*Aim of the task:*
Return the data below exactly, but only from the line containing "s.tileMarks := by unfold State.firstWait; split <;> simp" through the line containing "s.settings := by unfold State.firstWait; split <;> simp", with both of those lines included.
☆ ☆ ☆ ☆
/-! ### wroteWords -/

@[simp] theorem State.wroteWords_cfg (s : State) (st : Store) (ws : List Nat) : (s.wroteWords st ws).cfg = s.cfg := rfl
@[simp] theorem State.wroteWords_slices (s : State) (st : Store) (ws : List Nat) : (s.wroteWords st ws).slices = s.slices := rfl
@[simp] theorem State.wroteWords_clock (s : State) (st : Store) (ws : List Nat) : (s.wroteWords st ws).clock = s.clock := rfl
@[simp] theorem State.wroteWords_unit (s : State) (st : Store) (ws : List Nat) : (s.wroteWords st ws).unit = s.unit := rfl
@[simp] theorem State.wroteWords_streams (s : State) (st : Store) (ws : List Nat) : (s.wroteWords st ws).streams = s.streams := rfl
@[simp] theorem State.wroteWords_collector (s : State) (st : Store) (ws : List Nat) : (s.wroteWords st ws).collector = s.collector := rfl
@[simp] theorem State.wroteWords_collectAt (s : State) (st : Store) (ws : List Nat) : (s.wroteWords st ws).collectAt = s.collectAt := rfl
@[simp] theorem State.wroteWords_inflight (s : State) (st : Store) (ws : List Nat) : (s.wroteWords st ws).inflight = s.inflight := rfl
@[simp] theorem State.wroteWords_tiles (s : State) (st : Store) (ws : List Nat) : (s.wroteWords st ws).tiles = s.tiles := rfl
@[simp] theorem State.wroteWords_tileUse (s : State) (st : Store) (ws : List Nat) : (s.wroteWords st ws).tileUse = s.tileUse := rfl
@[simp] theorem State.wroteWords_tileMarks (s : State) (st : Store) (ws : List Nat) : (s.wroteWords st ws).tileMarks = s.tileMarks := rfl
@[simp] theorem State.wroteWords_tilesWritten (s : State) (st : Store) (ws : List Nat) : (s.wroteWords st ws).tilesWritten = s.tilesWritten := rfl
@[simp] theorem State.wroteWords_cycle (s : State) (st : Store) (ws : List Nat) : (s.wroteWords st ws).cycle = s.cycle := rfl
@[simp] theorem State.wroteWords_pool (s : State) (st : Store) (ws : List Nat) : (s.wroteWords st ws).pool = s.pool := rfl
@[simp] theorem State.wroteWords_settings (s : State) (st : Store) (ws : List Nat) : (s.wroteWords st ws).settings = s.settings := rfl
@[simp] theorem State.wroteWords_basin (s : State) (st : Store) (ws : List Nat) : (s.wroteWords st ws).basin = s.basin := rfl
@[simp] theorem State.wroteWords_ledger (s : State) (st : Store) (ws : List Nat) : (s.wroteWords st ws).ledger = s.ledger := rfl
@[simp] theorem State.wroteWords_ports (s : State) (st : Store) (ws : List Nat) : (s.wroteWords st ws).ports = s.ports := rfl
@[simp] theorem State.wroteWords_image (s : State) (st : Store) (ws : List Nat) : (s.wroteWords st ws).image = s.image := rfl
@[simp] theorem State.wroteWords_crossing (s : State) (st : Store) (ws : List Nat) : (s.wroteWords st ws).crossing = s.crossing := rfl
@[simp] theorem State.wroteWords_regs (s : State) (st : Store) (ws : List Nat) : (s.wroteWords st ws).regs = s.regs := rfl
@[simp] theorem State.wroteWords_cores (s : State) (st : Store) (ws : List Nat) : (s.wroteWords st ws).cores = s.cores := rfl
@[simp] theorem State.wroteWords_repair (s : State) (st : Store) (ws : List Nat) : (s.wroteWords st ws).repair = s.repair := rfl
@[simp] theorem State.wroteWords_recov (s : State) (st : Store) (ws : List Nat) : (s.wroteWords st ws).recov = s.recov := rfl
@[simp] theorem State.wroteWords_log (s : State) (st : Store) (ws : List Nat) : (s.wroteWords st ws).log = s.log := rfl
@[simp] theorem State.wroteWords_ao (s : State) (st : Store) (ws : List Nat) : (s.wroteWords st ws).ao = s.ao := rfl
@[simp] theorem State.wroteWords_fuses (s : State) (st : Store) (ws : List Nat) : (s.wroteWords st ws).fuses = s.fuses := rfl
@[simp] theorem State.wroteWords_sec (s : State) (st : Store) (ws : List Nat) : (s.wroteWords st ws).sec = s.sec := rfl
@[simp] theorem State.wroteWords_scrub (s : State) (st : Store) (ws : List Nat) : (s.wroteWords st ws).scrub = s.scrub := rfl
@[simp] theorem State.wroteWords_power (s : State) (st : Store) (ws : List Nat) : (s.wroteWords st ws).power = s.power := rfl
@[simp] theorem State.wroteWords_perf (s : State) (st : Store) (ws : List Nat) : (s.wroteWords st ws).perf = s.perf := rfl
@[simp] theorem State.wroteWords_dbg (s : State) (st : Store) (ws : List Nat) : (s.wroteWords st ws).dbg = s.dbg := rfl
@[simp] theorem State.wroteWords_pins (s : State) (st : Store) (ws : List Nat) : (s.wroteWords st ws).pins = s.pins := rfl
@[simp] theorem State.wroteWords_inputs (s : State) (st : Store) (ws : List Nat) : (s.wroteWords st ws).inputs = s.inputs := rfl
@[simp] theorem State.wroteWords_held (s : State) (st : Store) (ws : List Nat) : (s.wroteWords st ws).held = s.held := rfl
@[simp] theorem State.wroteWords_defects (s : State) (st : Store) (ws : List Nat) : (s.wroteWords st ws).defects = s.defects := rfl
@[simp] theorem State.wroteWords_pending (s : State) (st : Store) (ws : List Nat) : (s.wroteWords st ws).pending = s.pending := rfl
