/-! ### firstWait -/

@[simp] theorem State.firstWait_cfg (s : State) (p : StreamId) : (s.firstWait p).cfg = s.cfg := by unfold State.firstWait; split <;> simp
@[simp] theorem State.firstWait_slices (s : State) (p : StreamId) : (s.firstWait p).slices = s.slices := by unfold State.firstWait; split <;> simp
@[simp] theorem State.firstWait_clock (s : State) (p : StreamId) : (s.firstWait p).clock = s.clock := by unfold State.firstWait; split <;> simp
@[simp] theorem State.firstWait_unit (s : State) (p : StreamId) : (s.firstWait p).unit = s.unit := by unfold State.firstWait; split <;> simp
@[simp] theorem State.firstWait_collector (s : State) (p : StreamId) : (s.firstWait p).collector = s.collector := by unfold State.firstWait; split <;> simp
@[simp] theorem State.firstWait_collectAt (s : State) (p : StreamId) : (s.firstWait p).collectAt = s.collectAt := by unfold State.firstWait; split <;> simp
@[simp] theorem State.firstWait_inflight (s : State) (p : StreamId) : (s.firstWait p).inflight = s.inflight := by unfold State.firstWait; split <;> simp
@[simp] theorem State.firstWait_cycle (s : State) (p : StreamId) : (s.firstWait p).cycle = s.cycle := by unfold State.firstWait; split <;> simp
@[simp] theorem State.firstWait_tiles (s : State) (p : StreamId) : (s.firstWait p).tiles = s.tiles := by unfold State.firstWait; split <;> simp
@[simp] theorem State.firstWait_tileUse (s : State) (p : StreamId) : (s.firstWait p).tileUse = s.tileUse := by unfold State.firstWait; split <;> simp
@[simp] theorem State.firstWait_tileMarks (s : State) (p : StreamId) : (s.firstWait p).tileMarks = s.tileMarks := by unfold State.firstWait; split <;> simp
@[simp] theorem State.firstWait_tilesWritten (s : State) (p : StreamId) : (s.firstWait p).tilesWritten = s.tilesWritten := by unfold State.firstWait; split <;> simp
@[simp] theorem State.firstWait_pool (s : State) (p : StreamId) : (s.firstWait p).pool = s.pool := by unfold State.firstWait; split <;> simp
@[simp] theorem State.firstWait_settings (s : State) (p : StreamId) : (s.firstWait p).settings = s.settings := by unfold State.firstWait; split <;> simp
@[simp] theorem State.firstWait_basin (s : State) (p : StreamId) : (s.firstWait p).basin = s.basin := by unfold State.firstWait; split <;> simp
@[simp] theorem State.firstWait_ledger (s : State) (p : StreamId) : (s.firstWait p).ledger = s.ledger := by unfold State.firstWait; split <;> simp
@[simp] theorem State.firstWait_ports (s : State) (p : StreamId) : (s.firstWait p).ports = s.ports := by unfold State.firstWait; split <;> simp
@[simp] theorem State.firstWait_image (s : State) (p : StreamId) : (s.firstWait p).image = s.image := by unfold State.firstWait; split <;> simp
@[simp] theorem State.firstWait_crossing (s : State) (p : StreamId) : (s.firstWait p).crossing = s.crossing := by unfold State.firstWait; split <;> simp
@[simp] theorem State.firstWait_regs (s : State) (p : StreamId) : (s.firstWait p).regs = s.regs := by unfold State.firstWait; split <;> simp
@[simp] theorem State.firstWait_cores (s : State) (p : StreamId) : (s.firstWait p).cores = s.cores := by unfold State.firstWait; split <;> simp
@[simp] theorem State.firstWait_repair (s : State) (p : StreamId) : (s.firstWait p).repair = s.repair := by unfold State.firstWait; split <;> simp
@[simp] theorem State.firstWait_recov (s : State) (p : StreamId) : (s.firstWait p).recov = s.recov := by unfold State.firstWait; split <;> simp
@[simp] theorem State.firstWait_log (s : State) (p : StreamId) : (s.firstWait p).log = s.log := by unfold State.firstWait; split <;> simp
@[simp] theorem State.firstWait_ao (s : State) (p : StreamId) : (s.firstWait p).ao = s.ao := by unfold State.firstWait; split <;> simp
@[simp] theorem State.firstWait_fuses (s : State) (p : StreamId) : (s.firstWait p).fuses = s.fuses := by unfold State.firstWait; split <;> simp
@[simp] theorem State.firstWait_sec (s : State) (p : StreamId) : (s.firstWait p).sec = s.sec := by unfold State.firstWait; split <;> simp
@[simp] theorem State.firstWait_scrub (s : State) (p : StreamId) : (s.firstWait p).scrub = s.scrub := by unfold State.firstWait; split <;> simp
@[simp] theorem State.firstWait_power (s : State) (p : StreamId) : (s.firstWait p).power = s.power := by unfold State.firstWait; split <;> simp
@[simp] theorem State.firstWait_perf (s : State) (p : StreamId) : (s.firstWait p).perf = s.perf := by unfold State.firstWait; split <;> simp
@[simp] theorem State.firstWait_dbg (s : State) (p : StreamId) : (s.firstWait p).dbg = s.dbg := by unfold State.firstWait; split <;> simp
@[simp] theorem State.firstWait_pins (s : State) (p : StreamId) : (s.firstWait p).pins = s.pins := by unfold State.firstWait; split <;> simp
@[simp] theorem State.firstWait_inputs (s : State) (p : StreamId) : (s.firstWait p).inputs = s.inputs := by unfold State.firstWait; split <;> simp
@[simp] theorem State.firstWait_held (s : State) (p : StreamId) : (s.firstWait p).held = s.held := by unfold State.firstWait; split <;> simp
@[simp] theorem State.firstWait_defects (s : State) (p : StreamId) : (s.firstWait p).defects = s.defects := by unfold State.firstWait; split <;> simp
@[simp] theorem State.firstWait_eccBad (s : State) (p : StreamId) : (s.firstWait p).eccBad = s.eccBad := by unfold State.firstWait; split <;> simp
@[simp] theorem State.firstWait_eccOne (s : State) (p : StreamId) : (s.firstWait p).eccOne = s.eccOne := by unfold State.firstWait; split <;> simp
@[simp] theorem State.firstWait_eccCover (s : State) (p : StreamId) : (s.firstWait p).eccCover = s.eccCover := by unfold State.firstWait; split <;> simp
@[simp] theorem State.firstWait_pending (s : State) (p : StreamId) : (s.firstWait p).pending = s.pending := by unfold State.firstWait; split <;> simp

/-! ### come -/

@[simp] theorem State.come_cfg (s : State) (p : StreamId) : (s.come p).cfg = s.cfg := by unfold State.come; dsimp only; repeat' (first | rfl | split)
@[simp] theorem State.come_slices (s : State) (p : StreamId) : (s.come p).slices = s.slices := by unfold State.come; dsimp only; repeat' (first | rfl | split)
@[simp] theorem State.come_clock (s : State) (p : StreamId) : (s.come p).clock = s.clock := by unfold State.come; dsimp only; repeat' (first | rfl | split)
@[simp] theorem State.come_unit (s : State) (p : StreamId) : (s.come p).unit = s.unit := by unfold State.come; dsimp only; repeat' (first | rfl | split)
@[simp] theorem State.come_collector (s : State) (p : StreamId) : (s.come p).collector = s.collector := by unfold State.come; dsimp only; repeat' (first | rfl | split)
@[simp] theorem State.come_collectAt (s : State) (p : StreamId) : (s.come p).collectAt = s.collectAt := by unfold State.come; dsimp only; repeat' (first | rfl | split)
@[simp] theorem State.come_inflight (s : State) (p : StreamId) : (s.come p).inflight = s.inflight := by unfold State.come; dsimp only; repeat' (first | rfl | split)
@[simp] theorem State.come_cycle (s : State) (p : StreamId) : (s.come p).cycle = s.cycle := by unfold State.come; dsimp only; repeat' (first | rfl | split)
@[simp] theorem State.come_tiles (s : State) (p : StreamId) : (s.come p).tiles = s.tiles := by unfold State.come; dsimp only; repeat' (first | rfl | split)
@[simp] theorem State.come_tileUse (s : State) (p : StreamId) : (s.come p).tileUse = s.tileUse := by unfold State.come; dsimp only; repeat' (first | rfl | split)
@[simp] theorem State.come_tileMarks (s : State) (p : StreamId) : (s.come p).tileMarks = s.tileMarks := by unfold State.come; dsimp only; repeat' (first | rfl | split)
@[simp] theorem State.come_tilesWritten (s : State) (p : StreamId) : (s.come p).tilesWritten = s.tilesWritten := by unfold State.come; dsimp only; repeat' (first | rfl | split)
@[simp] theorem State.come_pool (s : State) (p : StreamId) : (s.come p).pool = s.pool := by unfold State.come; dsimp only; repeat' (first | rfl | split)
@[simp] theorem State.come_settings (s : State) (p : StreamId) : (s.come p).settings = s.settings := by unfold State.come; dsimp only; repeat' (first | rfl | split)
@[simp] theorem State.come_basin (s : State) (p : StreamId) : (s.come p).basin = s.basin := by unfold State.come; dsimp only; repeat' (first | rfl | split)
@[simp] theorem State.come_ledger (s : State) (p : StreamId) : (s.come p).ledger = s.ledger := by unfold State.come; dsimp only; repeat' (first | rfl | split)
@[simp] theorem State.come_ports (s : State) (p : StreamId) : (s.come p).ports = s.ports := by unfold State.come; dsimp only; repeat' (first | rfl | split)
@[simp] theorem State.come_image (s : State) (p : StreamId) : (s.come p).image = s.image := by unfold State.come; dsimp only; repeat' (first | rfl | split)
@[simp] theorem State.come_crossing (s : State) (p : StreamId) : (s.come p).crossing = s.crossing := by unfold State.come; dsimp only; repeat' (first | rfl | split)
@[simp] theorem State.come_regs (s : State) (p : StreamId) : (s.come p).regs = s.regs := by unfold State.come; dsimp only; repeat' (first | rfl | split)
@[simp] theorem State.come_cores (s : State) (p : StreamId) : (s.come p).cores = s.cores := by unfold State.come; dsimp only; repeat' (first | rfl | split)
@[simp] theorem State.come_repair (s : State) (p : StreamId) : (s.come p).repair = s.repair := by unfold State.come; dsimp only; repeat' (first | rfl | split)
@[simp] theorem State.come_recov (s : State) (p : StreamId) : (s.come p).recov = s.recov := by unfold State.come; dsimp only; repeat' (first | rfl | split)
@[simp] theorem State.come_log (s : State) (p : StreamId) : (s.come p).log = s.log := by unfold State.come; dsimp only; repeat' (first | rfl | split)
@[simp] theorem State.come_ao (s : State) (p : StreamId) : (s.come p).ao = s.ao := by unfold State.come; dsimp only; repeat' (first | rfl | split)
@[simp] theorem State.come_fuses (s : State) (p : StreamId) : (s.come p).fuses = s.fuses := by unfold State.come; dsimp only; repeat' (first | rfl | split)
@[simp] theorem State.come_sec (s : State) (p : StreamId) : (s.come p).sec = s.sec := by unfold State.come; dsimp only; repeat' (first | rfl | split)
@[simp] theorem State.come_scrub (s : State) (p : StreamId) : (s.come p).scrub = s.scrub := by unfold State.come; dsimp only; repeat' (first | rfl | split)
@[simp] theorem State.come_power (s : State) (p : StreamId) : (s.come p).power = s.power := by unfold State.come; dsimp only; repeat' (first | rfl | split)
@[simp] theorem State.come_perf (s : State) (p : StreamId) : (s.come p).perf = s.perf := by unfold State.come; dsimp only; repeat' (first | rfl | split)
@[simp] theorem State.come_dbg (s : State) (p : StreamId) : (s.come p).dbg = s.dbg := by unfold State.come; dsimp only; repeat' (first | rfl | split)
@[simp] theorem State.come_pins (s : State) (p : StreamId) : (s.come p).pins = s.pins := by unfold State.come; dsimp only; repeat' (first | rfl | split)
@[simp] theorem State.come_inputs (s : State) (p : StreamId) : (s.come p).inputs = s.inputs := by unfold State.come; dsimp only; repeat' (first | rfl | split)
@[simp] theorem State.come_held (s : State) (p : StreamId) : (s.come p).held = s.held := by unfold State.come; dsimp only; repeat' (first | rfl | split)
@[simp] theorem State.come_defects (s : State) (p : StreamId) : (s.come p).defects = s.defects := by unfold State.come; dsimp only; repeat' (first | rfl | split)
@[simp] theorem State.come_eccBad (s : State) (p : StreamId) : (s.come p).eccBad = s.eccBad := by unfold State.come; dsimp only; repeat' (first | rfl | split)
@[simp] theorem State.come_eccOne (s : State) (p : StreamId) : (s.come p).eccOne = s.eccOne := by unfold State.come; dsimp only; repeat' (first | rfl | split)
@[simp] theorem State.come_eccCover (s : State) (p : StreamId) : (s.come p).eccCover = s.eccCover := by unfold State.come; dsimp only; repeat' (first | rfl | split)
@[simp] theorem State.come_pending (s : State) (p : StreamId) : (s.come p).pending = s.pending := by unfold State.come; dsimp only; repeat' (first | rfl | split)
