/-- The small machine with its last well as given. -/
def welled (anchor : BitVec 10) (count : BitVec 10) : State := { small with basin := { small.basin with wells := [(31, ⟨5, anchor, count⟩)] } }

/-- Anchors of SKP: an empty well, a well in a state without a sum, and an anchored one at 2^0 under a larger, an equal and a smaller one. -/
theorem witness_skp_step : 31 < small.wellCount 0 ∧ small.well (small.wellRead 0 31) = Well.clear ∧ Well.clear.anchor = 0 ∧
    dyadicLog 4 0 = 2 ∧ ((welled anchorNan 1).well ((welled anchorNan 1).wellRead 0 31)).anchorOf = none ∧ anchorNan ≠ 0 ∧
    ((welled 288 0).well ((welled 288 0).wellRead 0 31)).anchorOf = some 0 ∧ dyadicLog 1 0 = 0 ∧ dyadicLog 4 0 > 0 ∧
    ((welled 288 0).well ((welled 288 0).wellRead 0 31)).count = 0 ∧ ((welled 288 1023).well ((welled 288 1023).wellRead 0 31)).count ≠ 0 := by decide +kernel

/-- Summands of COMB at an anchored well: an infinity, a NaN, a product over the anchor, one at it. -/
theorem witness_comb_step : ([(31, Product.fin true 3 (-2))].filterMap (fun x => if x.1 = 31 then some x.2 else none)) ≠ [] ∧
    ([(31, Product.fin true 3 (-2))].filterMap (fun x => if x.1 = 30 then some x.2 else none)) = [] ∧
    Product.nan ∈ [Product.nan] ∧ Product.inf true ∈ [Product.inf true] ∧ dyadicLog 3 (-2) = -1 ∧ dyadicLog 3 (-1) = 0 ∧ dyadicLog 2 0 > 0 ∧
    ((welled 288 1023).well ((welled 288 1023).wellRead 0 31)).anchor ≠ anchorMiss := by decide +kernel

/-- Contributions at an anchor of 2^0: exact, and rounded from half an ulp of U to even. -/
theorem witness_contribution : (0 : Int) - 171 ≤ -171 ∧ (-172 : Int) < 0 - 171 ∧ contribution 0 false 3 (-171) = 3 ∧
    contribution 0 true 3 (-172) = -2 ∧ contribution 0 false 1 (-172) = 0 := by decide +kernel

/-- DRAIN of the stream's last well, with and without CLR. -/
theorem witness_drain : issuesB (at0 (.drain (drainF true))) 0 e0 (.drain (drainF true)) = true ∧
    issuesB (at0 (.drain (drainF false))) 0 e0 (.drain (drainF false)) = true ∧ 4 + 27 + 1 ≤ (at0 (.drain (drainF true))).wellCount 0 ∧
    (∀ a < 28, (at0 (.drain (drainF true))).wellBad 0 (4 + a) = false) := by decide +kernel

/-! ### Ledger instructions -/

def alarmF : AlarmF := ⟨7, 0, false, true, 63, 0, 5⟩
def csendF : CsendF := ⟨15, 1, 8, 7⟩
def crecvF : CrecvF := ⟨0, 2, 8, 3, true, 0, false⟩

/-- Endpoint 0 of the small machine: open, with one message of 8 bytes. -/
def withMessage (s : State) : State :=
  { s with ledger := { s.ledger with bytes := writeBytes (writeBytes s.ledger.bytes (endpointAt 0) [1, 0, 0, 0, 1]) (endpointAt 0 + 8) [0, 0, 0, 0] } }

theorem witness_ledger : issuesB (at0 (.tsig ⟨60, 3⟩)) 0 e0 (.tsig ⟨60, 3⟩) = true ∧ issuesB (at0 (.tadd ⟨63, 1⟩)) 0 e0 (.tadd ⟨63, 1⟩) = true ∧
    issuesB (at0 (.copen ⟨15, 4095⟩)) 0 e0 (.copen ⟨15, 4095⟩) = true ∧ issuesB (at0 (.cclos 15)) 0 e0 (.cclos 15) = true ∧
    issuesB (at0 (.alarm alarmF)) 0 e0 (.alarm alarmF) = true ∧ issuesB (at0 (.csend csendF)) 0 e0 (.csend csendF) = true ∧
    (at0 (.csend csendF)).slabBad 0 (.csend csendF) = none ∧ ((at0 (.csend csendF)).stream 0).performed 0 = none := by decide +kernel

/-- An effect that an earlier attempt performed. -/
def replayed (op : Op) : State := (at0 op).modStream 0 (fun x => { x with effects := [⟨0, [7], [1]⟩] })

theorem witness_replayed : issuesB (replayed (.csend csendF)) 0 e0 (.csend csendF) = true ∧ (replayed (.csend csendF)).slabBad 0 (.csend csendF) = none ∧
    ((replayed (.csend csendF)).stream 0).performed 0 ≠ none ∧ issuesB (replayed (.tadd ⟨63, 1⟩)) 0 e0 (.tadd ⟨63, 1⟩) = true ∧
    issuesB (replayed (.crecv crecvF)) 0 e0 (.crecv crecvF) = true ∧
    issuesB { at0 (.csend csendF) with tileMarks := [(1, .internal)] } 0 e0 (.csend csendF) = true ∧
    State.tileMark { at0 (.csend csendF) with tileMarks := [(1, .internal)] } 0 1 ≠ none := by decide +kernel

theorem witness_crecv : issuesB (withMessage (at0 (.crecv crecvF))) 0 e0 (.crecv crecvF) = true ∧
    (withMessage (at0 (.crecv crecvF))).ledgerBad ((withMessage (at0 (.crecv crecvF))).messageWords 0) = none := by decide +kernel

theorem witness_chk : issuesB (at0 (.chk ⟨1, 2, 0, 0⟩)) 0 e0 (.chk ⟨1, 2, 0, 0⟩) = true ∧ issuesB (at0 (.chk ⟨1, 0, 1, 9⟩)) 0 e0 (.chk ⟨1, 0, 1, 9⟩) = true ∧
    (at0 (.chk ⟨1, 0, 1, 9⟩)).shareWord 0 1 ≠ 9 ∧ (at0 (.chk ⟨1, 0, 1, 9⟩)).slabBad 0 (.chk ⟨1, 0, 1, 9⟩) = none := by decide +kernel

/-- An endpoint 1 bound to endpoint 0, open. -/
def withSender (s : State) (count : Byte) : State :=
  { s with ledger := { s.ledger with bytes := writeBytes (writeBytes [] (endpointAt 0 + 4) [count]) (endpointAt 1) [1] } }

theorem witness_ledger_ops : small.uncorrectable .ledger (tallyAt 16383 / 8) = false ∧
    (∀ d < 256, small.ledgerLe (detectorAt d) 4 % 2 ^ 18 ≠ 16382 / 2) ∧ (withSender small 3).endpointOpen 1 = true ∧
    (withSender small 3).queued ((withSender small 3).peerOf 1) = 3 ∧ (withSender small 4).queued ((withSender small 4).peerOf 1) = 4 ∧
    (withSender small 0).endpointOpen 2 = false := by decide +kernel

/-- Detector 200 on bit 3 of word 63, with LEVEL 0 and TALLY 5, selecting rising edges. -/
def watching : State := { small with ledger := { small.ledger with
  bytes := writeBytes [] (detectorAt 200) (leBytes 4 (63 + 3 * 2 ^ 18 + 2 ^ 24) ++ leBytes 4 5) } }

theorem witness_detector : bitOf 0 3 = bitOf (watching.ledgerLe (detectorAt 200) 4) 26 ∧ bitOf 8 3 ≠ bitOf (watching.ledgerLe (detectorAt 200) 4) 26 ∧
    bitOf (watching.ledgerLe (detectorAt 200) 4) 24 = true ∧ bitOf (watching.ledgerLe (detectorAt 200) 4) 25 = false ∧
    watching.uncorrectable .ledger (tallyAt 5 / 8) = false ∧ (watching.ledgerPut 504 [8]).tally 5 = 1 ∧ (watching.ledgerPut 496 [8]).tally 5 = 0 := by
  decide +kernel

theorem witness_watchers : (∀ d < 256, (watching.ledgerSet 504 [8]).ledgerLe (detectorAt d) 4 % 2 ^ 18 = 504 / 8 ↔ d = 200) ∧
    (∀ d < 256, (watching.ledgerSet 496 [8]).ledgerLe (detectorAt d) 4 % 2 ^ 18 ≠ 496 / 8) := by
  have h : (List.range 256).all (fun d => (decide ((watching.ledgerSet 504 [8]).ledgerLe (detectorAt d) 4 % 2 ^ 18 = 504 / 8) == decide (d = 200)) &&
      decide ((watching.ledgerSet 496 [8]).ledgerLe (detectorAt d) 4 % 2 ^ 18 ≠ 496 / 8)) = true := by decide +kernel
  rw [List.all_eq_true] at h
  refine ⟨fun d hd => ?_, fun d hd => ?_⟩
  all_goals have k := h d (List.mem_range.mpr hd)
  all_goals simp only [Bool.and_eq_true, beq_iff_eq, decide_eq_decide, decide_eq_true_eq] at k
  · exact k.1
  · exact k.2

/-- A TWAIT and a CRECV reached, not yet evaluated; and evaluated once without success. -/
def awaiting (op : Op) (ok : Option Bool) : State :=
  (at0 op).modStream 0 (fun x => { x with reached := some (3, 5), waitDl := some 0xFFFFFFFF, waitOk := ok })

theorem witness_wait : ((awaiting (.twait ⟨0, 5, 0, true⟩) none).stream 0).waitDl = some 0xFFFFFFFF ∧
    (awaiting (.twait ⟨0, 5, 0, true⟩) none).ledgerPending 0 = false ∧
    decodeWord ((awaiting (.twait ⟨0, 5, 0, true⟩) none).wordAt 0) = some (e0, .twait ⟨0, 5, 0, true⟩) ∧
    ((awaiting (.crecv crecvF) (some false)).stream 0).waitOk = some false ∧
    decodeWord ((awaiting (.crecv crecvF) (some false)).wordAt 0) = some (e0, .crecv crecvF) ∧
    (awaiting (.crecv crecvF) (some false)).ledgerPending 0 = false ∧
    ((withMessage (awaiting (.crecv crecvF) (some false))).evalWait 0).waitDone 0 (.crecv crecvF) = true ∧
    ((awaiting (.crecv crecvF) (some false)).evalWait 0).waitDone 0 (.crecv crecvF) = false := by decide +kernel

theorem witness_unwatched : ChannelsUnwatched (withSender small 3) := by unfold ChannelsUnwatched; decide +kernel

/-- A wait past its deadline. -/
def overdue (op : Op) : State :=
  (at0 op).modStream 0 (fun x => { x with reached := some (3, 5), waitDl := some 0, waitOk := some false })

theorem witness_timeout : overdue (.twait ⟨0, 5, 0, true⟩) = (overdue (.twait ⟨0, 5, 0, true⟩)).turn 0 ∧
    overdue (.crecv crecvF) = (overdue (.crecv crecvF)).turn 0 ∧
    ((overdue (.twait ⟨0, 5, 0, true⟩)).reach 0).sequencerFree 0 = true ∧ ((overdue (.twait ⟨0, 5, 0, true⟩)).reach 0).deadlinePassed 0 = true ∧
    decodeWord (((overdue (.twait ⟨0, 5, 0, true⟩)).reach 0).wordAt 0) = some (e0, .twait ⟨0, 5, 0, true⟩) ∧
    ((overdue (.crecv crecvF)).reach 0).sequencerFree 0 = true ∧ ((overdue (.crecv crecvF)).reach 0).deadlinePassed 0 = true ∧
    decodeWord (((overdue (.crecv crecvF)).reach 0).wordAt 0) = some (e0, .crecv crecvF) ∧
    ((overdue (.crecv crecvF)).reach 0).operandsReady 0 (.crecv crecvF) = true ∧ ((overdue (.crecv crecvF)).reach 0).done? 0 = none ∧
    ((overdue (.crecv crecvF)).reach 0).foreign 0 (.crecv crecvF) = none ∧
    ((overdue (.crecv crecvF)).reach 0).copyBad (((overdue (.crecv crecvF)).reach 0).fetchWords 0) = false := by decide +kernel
☆ ☆ ☆ ☆
*Output of the exercise:*
@[simp] theorem State.firstWait_tileMarks (s : State) (p : StreamId) : (s.firstWait p).tileMarks = s.tileMarks := by unfold State.firstWait; split <;> simp
@[simp] theorem State.firstWait_tilesWritten (s : State) (p : StreamId) : (s.firstWait p).tilesWritten = s.tilesWritten := by unfold State.firstWait; split <;> simp
@[simp] theorem State.firstWait_pool (s : State) (p : StreamId) : (s.firstWait p).pool = s.pool := by unfold State.firstWait; split <;> simp
@[simp] theorem State.firstWait_settings (s : State) (p : StreamId) : (s.firstWait p).settings = s.settings := by unfold State.firstWait; split <;> simp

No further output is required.